__Required work__. Tell how many lines contain the string "true" in the material underneath; the reply is that number and no more.

__Stored data__.
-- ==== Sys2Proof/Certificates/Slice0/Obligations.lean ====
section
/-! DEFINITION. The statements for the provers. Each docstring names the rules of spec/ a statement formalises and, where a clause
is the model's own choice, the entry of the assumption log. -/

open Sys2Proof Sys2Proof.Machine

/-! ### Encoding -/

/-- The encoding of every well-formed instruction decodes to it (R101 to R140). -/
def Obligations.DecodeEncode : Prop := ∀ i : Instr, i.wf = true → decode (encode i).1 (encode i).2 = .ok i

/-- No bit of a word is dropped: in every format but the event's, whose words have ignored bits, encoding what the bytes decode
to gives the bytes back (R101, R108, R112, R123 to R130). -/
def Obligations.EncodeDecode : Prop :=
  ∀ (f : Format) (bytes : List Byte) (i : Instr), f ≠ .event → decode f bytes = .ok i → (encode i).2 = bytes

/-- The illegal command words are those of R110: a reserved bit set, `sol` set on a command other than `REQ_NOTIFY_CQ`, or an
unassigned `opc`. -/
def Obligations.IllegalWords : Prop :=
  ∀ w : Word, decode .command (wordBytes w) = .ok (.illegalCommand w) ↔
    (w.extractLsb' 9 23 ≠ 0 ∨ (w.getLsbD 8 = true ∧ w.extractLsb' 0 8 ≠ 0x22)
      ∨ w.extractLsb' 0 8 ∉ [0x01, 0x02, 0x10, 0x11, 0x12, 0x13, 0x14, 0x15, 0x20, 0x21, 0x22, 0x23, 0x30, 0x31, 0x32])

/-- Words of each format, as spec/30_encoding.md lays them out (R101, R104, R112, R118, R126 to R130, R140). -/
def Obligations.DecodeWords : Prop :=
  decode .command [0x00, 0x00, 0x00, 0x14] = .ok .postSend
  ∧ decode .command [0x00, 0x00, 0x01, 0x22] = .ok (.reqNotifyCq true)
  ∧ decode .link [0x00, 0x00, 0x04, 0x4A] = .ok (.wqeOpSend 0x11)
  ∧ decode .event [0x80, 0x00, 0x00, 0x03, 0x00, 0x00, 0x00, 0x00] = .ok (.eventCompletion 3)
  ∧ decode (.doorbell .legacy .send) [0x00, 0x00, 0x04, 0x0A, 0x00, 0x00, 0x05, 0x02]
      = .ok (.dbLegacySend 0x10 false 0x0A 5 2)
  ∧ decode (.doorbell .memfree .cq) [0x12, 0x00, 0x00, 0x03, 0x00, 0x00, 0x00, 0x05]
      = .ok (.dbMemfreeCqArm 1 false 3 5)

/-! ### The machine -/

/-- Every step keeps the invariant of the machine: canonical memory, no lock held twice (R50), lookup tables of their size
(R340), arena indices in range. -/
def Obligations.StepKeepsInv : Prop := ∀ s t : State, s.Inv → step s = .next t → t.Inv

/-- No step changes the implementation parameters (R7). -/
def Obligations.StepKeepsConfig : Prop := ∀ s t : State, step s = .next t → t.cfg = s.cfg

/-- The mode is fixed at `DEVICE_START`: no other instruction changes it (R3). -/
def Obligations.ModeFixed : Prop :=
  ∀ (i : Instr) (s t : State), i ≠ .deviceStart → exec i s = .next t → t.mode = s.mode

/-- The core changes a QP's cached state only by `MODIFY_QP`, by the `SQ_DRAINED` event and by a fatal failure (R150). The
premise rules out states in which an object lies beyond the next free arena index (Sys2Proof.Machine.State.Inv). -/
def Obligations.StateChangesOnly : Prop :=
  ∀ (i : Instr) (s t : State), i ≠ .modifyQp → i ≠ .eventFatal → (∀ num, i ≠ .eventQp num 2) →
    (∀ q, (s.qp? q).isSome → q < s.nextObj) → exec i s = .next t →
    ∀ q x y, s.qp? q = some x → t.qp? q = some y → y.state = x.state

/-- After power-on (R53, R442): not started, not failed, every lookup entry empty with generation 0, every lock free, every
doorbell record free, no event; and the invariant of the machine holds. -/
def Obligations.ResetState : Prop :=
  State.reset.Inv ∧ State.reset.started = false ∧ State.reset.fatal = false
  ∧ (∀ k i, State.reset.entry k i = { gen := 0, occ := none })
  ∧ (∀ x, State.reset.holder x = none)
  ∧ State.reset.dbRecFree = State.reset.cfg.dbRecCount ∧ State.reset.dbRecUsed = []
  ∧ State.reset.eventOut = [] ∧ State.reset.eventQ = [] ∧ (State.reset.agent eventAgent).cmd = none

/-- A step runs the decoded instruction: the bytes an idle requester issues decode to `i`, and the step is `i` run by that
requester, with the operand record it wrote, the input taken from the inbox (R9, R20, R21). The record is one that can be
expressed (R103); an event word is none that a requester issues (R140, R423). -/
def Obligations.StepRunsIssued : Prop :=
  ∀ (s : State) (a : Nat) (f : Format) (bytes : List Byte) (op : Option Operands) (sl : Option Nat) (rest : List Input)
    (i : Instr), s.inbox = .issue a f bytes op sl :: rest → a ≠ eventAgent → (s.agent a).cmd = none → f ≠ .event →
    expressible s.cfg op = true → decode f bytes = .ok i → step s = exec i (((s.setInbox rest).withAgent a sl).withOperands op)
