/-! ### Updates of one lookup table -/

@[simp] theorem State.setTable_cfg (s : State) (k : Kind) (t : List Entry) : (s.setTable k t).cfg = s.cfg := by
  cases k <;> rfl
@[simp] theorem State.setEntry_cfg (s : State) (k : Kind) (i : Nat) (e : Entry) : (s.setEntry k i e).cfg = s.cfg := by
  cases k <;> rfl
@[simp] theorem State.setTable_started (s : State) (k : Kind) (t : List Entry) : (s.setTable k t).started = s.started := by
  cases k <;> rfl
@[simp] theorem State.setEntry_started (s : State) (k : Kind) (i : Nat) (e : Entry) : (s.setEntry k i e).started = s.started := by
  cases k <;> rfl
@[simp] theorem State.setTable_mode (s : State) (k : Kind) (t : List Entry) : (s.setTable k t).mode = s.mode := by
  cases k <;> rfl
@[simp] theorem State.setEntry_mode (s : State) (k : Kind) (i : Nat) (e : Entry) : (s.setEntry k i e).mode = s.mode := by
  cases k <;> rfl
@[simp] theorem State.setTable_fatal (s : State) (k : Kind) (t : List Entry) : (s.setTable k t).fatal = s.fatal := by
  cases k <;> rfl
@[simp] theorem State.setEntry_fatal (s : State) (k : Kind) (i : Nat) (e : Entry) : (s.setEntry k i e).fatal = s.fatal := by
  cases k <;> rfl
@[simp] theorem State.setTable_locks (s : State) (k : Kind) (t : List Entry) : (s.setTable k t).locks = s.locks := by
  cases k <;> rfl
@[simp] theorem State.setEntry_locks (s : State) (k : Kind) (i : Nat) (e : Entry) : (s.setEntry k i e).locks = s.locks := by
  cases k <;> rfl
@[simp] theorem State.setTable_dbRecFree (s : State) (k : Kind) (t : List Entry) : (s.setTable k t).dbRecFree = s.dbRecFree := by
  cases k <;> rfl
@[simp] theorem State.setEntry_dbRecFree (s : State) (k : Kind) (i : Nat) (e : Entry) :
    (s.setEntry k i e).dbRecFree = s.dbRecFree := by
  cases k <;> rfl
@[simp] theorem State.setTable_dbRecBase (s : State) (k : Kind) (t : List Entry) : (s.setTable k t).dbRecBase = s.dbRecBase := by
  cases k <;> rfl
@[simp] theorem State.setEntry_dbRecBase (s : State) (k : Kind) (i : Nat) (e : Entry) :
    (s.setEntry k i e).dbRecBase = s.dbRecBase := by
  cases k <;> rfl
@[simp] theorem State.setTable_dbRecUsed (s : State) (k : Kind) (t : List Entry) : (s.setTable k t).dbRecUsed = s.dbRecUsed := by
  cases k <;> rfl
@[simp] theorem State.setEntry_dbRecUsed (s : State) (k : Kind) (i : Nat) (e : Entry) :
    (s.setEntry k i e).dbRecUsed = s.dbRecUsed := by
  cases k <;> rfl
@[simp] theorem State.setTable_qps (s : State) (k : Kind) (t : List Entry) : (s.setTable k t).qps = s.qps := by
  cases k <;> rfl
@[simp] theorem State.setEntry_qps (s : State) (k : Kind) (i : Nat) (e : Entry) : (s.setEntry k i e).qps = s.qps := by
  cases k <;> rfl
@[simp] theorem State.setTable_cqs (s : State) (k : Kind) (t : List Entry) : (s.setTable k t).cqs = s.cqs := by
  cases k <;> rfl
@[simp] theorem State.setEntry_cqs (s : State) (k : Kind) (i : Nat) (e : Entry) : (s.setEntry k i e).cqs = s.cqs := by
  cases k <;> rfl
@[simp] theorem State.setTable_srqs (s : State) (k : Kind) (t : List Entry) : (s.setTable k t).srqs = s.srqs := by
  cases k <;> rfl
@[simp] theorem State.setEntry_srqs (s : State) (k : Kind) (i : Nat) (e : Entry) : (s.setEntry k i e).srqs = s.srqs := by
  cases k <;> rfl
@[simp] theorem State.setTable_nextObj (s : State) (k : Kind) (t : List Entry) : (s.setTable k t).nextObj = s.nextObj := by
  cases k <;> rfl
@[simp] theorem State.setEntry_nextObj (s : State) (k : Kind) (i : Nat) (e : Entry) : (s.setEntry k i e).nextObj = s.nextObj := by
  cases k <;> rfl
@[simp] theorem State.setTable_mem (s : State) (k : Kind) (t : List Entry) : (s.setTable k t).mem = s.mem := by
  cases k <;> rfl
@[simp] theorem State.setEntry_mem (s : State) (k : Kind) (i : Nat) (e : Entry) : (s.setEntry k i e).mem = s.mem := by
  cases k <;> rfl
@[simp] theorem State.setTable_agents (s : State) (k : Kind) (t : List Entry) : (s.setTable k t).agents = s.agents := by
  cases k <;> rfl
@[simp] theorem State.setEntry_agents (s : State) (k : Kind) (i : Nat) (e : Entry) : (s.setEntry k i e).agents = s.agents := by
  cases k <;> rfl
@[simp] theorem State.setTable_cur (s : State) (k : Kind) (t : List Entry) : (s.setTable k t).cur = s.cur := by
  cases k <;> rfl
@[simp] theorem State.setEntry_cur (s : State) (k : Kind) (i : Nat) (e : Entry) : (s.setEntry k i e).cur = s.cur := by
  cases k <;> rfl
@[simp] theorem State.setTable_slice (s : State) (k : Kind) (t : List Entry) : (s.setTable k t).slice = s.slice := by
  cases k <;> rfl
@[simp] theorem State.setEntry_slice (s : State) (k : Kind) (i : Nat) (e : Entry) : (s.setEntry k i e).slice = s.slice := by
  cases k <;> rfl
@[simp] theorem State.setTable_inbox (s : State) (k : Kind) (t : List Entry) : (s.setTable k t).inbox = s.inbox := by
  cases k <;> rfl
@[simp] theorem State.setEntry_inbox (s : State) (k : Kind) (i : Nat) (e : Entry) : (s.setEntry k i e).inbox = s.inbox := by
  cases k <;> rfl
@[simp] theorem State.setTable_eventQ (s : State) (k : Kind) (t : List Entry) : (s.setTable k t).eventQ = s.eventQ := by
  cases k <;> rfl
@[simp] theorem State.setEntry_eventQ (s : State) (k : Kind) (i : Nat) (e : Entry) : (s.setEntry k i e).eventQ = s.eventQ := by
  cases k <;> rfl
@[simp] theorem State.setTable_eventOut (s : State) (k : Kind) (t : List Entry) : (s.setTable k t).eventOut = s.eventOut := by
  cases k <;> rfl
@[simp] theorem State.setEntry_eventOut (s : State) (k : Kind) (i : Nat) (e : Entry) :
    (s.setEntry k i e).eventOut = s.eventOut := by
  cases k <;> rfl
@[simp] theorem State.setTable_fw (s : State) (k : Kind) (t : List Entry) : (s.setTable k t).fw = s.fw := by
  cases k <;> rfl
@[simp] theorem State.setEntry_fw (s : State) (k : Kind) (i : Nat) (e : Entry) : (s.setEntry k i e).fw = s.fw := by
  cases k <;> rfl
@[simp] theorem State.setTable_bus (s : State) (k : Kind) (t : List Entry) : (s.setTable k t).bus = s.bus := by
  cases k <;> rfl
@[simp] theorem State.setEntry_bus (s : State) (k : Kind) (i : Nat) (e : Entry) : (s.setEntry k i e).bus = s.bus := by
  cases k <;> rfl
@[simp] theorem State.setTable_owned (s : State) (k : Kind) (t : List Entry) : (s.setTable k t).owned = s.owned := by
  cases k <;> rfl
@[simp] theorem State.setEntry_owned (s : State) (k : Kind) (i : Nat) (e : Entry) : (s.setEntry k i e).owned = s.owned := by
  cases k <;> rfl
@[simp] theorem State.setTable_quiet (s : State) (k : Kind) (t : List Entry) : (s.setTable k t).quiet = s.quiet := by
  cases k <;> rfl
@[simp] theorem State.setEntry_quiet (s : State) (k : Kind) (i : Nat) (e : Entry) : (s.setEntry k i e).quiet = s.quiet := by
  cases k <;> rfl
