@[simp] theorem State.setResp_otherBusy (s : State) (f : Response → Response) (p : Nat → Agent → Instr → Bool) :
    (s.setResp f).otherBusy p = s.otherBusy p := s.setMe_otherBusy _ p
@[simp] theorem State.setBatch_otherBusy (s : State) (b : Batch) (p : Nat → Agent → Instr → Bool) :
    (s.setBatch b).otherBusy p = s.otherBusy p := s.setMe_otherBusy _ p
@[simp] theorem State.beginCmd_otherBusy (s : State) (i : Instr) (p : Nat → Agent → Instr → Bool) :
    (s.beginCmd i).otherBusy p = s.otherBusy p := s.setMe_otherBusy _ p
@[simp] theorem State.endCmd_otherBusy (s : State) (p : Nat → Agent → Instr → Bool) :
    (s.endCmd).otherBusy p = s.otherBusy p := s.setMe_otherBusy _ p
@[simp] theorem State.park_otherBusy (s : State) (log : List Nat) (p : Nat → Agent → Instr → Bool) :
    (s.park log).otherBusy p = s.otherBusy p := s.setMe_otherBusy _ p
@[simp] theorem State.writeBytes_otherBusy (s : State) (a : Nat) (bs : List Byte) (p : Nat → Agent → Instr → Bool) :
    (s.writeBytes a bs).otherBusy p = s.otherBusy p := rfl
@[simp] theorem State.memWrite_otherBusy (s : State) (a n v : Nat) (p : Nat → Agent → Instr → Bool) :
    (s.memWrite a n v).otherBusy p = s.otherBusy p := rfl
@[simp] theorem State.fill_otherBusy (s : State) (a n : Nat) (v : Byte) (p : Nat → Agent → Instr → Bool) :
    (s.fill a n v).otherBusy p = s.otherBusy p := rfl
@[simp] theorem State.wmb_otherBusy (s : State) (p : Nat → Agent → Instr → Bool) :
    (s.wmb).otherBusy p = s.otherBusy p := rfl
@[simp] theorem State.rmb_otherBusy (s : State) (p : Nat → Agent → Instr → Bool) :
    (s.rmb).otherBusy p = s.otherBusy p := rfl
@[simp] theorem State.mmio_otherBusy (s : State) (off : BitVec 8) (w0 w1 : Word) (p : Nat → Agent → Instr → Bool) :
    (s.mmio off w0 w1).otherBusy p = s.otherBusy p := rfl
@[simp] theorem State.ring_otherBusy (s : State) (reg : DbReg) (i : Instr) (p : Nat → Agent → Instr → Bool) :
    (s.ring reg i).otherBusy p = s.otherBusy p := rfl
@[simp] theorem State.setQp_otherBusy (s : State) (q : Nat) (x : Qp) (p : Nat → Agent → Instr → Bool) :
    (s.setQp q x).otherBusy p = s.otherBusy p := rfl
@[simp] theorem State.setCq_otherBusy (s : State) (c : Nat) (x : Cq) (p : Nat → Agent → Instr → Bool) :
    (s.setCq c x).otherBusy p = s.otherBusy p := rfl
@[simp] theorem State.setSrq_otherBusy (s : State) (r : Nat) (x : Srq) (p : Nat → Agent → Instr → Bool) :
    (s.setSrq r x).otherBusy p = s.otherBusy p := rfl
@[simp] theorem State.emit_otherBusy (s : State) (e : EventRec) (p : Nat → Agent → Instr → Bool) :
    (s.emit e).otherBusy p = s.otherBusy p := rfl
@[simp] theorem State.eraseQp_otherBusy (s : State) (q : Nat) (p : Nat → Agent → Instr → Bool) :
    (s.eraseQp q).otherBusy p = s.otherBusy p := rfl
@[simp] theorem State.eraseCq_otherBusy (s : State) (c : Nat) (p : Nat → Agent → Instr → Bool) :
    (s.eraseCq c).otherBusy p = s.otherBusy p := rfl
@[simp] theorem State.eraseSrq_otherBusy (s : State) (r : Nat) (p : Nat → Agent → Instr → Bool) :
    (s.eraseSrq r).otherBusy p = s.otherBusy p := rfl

__Exercise solution__. 4